- Requirement
Find every line in the records that holds the string "after". Copy each one.

[Data — start]

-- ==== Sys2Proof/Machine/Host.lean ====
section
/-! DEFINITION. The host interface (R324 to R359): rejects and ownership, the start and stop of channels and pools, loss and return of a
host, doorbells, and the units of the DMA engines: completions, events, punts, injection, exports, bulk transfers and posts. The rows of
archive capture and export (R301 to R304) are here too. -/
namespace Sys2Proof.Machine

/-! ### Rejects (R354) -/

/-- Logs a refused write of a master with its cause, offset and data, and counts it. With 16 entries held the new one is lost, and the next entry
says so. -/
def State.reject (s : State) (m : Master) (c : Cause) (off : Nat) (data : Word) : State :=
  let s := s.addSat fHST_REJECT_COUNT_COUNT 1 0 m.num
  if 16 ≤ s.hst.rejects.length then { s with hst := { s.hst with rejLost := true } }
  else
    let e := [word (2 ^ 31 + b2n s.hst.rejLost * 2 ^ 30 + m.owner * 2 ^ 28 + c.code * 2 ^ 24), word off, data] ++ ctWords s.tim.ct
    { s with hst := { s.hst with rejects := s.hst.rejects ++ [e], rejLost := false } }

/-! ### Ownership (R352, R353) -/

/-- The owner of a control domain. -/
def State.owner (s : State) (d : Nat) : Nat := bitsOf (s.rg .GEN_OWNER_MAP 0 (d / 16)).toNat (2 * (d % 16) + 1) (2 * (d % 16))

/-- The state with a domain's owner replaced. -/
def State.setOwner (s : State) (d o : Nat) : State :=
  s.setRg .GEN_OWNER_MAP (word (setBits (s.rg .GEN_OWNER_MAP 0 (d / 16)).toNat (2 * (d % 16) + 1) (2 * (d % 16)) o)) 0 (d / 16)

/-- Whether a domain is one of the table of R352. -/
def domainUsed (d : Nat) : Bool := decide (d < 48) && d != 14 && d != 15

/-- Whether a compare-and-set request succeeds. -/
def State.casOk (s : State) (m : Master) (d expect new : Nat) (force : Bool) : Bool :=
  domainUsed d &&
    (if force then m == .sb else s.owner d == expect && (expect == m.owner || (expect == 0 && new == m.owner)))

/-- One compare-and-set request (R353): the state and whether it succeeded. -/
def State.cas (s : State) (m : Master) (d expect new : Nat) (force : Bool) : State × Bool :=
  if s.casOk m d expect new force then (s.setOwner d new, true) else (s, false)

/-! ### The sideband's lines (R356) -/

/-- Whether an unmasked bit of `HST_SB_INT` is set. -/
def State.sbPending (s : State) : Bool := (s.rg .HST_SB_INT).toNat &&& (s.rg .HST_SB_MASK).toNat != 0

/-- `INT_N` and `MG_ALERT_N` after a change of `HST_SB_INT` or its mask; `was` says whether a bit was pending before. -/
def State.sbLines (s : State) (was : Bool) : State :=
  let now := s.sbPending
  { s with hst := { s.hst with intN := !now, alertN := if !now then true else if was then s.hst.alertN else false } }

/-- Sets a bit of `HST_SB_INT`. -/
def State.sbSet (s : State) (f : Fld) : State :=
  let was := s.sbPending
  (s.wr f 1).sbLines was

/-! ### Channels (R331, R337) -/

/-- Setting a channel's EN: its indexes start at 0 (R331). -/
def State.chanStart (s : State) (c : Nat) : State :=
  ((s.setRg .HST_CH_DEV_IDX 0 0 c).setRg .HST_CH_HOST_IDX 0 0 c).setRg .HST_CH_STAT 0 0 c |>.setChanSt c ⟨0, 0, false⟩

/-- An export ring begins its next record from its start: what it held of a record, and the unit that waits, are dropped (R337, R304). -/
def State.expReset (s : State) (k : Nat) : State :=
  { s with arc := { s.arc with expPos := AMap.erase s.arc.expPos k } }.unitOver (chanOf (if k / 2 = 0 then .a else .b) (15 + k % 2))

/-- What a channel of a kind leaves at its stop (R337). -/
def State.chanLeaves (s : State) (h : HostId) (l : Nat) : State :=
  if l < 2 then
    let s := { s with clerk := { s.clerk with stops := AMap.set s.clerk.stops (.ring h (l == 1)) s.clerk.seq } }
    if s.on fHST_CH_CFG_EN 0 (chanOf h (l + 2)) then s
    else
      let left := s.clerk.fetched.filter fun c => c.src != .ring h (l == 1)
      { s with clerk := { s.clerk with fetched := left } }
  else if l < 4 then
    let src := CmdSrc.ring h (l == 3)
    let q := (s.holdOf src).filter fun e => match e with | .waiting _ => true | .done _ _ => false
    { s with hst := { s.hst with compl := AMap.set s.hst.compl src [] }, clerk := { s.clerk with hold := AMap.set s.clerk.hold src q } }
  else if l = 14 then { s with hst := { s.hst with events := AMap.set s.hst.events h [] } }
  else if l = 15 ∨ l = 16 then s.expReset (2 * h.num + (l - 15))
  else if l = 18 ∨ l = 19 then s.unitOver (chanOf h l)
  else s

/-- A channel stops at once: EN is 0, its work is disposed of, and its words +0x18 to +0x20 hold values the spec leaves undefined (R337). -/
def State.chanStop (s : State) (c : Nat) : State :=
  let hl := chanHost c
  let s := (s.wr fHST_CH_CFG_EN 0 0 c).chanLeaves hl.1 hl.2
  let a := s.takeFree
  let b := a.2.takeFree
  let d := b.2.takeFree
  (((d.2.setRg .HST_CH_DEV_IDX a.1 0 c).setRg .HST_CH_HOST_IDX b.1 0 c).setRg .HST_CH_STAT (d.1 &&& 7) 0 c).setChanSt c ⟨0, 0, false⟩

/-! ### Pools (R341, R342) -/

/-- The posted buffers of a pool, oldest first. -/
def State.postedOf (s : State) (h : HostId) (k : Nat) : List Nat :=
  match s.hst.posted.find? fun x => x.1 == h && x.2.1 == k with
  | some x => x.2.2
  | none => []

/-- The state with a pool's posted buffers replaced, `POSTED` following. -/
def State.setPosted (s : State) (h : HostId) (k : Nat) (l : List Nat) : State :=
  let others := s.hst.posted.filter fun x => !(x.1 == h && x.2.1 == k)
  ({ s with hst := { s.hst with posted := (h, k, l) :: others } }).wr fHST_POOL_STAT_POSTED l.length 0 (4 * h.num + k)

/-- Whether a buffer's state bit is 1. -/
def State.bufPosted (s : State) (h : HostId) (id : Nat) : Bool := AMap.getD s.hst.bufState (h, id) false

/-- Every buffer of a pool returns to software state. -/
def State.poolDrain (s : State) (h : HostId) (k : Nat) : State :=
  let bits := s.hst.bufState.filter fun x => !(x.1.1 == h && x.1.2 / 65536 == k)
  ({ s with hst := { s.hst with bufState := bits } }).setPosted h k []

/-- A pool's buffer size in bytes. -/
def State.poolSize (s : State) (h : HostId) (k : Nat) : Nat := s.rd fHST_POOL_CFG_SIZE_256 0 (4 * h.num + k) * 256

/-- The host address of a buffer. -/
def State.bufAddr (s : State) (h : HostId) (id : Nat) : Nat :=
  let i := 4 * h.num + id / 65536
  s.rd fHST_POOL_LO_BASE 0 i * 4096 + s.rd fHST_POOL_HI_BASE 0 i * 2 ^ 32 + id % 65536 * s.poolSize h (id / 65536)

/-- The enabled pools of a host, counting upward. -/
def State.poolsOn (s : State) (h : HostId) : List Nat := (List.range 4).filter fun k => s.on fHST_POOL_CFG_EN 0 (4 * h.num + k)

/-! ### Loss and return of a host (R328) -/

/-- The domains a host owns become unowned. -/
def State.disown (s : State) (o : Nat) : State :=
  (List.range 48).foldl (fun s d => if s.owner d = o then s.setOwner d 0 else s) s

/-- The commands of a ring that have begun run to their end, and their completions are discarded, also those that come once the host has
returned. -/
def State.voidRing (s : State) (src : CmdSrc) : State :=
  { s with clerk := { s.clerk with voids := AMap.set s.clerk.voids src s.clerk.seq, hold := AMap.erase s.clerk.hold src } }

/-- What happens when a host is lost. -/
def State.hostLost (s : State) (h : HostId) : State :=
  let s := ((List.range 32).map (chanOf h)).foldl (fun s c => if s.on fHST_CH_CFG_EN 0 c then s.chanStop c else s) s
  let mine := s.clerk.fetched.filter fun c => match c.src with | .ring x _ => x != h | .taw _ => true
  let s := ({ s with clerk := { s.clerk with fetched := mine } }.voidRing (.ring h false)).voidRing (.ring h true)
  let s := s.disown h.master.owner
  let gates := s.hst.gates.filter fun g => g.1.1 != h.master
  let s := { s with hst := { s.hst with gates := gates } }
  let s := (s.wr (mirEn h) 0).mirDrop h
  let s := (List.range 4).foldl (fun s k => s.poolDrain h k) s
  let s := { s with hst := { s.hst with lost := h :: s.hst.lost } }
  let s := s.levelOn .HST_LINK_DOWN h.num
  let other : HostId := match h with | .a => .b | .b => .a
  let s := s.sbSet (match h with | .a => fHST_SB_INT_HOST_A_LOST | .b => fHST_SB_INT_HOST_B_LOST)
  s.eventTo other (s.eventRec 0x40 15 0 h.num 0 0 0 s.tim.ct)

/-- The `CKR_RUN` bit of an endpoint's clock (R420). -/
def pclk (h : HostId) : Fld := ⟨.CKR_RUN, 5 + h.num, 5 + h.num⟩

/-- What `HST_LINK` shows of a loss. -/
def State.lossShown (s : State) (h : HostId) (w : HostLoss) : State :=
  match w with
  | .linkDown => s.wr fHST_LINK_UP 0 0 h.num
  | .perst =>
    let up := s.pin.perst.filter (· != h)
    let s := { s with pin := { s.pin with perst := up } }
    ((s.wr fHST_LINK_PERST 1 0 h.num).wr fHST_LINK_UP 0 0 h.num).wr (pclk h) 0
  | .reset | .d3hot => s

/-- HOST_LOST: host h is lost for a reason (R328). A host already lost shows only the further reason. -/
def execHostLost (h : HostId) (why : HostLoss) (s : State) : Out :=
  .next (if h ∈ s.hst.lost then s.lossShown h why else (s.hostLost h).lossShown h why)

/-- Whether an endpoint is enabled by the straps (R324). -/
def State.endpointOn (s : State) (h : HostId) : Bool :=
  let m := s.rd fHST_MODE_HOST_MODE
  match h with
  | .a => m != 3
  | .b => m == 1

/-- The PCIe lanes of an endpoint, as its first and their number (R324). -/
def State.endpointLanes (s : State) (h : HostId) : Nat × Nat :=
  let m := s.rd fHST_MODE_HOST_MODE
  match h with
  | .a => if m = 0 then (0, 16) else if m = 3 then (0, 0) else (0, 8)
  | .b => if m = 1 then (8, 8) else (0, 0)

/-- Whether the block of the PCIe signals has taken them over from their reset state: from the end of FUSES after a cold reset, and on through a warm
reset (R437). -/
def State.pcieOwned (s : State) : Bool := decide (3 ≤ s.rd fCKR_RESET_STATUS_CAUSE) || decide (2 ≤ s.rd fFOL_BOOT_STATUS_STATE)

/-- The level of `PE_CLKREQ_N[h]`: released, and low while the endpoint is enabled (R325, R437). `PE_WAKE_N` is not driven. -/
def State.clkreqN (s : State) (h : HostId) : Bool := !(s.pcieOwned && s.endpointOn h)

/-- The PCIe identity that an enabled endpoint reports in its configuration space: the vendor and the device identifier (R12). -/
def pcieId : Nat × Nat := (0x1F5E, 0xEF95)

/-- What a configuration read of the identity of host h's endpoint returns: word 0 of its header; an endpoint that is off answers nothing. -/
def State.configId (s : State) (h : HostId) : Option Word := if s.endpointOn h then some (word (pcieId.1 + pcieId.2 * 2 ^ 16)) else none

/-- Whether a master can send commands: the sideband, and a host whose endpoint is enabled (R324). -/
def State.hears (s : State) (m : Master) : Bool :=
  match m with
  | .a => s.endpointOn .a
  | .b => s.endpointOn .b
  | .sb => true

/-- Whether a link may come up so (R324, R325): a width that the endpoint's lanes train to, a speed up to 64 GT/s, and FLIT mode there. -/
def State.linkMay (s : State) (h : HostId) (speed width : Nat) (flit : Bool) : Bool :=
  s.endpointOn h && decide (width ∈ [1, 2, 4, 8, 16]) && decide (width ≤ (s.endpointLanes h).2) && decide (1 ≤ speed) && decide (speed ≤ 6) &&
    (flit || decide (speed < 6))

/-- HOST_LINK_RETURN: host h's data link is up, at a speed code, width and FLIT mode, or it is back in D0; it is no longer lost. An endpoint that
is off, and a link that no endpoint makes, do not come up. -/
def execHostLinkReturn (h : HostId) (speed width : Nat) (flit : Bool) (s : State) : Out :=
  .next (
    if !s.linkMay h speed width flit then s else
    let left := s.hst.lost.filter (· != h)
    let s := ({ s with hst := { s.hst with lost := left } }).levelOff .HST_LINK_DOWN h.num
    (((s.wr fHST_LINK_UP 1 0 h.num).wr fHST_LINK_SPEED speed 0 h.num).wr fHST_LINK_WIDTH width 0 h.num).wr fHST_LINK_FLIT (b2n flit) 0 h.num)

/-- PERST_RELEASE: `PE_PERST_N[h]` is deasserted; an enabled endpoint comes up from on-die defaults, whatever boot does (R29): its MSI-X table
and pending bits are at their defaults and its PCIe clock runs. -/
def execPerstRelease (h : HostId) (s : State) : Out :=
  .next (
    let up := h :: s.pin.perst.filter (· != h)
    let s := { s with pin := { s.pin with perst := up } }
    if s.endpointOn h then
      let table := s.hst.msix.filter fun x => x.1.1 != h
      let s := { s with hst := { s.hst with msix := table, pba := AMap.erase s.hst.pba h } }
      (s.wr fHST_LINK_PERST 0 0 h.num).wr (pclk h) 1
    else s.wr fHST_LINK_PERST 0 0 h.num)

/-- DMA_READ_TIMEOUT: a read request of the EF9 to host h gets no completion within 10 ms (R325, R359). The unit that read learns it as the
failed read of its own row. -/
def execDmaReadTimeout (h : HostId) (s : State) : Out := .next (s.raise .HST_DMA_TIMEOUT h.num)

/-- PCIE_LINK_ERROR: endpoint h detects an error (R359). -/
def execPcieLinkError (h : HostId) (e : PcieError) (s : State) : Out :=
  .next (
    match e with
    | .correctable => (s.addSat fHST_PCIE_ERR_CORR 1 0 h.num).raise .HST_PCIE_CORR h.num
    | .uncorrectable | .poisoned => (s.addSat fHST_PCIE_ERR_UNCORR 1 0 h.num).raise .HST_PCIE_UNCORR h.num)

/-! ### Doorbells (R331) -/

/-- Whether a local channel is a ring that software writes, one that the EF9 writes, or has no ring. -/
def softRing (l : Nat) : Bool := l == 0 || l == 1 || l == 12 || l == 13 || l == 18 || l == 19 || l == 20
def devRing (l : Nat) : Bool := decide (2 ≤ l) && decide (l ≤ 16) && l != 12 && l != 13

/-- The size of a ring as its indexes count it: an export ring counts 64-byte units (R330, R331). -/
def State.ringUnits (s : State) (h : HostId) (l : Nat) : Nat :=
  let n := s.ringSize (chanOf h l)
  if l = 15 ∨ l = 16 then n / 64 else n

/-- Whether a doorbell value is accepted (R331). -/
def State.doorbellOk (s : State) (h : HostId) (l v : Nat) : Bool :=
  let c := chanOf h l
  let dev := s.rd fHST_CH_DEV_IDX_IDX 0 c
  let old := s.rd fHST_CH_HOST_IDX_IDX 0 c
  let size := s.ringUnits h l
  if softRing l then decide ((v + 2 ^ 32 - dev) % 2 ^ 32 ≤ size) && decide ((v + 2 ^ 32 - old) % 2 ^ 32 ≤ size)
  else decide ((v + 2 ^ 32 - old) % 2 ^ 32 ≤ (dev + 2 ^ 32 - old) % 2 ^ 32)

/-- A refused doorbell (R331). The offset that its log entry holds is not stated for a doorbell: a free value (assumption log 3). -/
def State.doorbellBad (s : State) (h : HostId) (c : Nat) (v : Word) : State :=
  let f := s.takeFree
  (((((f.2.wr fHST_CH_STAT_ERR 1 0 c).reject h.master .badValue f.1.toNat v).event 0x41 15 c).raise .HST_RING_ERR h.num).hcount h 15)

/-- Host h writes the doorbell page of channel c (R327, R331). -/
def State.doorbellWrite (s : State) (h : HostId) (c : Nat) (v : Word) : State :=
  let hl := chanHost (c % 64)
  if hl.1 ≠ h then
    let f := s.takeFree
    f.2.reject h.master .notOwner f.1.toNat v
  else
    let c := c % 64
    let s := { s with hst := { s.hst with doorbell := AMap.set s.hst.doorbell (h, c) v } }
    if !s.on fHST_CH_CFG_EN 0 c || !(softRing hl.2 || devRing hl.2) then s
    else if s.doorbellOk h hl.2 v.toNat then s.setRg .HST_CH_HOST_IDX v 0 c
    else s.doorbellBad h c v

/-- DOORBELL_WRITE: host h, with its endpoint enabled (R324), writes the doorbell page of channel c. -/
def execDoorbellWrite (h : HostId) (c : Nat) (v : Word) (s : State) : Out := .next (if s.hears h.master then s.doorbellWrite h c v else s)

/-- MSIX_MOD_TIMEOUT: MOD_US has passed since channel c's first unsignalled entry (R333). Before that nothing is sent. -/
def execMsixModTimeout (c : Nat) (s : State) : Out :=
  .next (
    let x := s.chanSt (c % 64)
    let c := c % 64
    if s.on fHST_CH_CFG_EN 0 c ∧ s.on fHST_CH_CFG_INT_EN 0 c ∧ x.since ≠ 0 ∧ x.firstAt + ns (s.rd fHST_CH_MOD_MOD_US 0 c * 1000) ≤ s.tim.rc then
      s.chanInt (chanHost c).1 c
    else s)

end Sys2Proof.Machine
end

[Data — finish]
[Data — start]

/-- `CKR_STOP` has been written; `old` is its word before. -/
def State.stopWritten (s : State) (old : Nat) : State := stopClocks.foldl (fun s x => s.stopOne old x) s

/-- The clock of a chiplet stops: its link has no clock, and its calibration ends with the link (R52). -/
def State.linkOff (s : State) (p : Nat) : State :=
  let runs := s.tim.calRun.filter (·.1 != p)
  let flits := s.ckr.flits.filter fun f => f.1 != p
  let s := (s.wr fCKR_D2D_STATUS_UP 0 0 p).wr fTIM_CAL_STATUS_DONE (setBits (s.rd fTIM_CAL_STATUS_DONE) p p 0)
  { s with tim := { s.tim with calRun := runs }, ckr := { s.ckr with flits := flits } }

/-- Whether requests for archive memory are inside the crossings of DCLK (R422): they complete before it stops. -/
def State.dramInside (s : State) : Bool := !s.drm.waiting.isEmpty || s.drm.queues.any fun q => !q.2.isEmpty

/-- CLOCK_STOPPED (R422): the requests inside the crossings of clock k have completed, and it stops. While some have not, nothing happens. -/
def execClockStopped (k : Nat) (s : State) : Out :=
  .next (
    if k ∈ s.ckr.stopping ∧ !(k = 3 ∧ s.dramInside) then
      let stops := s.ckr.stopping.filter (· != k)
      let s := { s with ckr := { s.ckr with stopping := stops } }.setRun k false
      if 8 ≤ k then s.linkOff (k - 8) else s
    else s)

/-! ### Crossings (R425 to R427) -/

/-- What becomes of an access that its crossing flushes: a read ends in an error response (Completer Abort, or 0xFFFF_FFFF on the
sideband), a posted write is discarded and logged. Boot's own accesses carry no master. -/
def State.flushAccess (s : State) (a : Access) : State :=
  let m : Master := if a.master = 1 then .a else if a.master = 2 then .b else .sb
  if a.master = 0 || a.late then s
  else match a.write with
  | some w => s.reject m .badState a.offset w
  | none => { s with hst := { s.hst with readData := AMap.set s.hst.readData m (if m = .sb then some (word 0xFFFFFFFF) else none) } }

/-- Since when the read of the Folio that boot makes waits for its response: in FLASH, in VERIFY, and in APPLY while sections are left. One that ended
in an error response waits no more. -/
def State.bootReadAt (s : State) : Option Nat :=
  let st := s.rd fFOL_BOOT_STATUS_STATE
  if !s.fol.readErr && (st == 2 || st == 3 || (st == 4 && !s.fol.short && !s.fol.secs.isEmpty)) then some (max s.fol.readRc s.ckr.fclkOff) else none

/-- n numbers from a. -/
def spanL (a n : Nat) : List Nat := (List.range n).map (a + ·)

[Data — finish]

- Answer for the task
/-- `INT_N` and `MG_ALERT_N` after a change of `HST_SB_INT` or its mask; `was` says whether a bit was pending before. -/
/-- Whether the block of the PCIe signals has taken them over from their reset state: from the end of FUSES after a cold reset, and on through a warm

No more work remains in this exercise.